◆ ABOUT THIS EXERCISE: Word for word, restate each of the records below.

Records drawn from a dataset

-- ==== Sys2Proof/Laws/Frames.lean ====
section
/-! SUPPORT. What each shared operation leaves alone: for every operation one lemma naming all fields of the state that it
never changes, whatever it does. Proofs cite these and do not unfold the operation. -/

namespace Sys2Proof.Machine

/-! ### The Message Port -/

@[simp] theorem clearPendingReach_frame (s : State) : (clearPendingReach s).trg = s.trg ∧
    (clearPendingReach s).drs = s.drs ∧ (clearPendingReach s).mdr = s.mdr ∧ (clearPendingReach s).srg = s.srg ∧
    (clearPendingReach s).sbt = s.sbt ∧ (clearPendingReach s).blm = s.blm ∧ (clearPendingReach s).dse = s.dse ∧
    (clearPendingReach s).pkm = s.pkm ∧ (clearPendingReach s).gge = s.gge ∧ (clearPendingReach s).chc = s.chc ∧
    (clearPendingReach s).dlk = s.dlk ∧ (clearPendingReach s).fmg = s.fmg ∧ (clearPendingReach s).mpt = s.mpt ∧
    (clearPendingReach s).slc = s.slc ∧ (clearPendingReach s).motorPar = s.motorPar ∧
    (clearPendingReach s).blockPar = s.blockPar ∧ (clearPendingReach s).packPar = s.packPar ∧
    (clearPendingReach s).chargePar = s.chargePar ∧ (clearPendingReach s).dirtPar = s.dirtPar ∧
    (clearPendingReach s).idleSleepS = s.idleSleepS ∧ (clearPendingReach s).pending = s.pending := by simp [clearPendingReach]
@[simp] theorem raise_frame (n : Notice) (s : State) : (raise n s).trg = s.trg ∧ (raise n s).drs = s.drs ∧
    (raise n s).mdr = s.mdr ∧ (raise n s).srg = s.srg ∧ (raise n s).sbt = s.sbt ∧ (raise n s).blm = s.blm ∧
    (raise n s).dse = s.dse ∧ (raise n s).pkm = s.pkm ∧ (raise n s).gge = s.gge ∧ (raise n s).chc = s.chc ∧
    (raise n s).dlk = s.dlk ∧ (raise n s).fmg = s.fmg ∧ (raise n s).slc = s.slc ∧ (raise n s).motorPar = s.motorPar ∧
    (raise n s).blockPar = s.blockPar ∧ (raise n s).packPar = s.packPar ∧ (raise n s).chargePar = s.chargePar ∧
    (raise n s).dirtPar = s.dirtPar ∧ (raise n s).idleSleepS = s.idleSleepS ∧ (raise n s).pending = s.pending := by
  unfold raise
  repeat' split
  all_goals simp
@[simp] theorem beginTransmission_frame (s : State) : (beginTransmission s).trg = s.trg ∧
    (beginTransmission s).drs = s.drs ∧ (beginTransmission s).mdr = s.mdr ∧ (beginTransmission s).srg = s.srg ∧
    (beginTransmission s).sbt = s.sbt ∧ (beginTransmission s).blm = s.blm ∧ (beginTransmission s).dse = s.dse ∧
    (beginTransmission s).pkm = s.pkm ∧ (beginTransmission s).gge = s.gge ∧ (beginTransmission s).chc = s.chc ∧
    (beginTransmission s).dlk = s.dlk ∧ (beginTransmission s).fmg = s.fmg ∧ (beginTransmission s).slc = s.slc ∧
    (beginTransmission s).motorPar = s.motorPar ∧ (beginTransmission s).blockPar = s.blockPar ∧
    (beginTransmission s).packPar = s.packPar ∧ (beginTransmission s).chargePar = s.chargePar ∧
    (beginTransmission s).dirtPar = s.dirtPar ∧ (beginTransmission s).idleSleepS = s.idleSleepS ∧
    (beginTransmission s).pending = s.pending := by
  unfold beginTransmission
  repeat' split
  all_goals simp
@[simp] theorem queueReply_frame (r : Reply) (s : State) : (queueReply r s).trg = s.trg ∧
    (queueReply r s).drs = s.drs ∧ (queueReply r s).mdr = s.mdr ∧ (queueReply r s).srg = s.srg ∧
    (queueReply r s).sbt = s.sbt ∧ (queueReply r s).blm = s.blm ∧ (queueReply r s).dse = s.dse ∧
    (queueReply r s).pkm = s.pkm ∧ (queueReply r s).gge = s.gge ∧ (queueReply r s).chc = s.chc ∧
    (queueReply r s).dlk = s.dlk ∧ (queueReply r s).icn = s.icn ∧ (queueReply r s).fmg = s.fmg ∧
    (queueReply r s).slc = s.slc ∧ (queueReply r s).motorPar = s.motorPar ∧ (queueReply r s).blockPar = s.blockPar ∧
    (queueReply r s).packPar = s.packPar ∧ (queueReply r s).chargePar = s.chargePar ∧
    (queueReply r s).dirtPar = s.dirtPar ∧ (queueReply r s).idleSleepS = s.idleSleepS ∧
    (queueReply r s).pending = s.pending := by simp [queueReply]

◆ TASK RESULT:
-- ==== Sys2Proof/Laws/Frames.lean ====
section
/-! SUPPORT. What each shared operation leaves alone: for every operation one lemma naming all fields of the state that it
never changes, whatever it does. Proofs cite these and do not unfold the operation. -/

namespace Sys2Proof.Machine

/-! ### The Message Port -/

@[simp] theorem clearPendingReach_frame (s : State) : (clearPendingReach s).trg = s.trg ∧
    (clearPendingReach s).drs = s.drs ∧ (clearPendingReach s).mdr = s.mdr ∧ (clearPendingReach s).srg = s.srg ∧
    (clearPendingReach s).sbt = s.sbt ∧ (clearPendingReach s).blm = s.blm ∧ (clearPendingReach s).dse = s.dse ∧
    (clearPendingReach s).pkm = s.pkm ∧ (clearPendingReach s).gge = s.gge ∧ (clearPendingReach s).chc = s.chc ∧
    (clearPendingReach s).dlk = s.dlk ∧ (clearPendingReach s).fmg = s.fmg ∧ (clearPendingReach s).mpt = s.mpt ∧
    (clearPendingReach s).slc = s.slc ∧ (clearPendingReach s).motorPar = s.motorPar ∧
    (clearPendingReach s).blockPar = s.blockPar ∧ (clearPendingReach s).packPar = s.packPar ∧
    (clearPendingReach s).chargePar = s.chargePar ∧ (clearPendingReach s).dirtPar = s.dirtPar ∧
    (clearPendingReach s).idleSleepS = s.idleSleepS ∧ (clearPendingReach s).pending = s.pending := by simp [clearPendingReach]
@[simp] theorem raise_frame (n : Notice) (s : State) : (raise n s).trg = s.trg ∧ (raise n s).drs = s.drs ∧
    (raise n s).mdr = s.mdr ∧ (raise n s).srg = s.srg ∧ (raise n s).sbt = s.sbt ∧ (raise n s).blm = s.blm ∧
    (raise n s).dse = s.dse ∧ (raise n s).pkm = s.pkm ∧ (raise n s).gge = s.gge ∧ (raise n s).chc = s.chc ∧
    (raise n s).dlk = s.dlk ∧ (raise n s).fmg = s.fmg ∧ (raise n s).slc = s.slc ∧ (raise n s).motorPar = s.motorPar ∧
    (raise n s).blockPar = s.blockPar ∧ (raise n s).packPar = s.packPar ∧ (raise n s).chargePar = s.chargePar ∧
    (raise n s).dirtPar = s.dirtPar ∧ (raise n s).idleSleepS = s.idleSleepS ∧ (raise n s).pending = s.pending := by
  unfold raise
  repeat' split
  all_goals simp
@[simp] theorem beginTransmission_frame (s : State) : (beginTransmission s).trg = s.trg ∧
    (beginTransmission s).drs = s.drs ∧ (beginTransmission s).mdr = s.mdr ∧ (beginTransmission s).srg = s.srg ∧
    (beginTransmission s).sbt = s.sbt ∧ (beginTransmission s).blm = s.blm ∧ (beginTransmission s).dse = s.dse ∧
    (beginTransmission s).pkm = s.pkm ∧ (beginTransmission s).gge = s.gge ∧ (beginTransmission s).chc = s.chc ∧
    (beginTransmission s).dlk = s.dlk ∧ (beginTransmission s).fmg = s.fmg ∧ (beginTransmission s).slc = s.slc ∧
    (beginTransmission s).motorPar = s.motorPar ∧ (beginTransmission s).blockPar = s.blockPar ∧
    (beginTransmission s).packPar = s.packPar ∧ (beginTransmission s).chargePar = s.chargePar ∧
    (beginTransmission s).dirtPar = s.dirtPar ∧ (beginTransmission s).idleSleepS = s.idleSleepS ∧
    (beginTransmission s).pending = s.pending := by
  unfold beginTransmission
  repeat' split
  all_goals simp
@[simp] theorem queueReply_frame (r : Reply) (s : State) : (queueReply r s).trg = s.trg ∧
    (queueReply r s).drs = s.drs ∧ (queueReply r s).mdr = s.mdr ∧ (queueReply r s).srg = s.srg ∧
    (queueReply r s).sbt = s.sbt ∧ (queueReply r s).blm = s.blm ∧ (queueReply r s).dse = s.dse ∧
    (queueReply r s).pkm = s.pkm ∧ (queueReply r s).gge = s.gge ∧ (queueReply r s).chc = s.chc ∧
    (queueReply r s).dlk = s.dlk ∧ (queueReply r s).icn = s.icn ∧ (queueReply r s).fmg = s.fmg ∧
    (queueReply r s).slc = s.slc ∧ (queueReply r s).motorPar = s.motorPar ∧ (queueReply r s).blockPar = s.blockPar ∧
    (queueReply r s).packPar = s.packPar ∧ (queueReply r s).chargePar = s.chargePar ∧
    (queueReply r s).dirtPar = s.dirtPar ∧ (queueReply r s).idleSleepS = s.idleSleepS ∧
    (queueReply r s).pending = s.pending := by simp [queueReply]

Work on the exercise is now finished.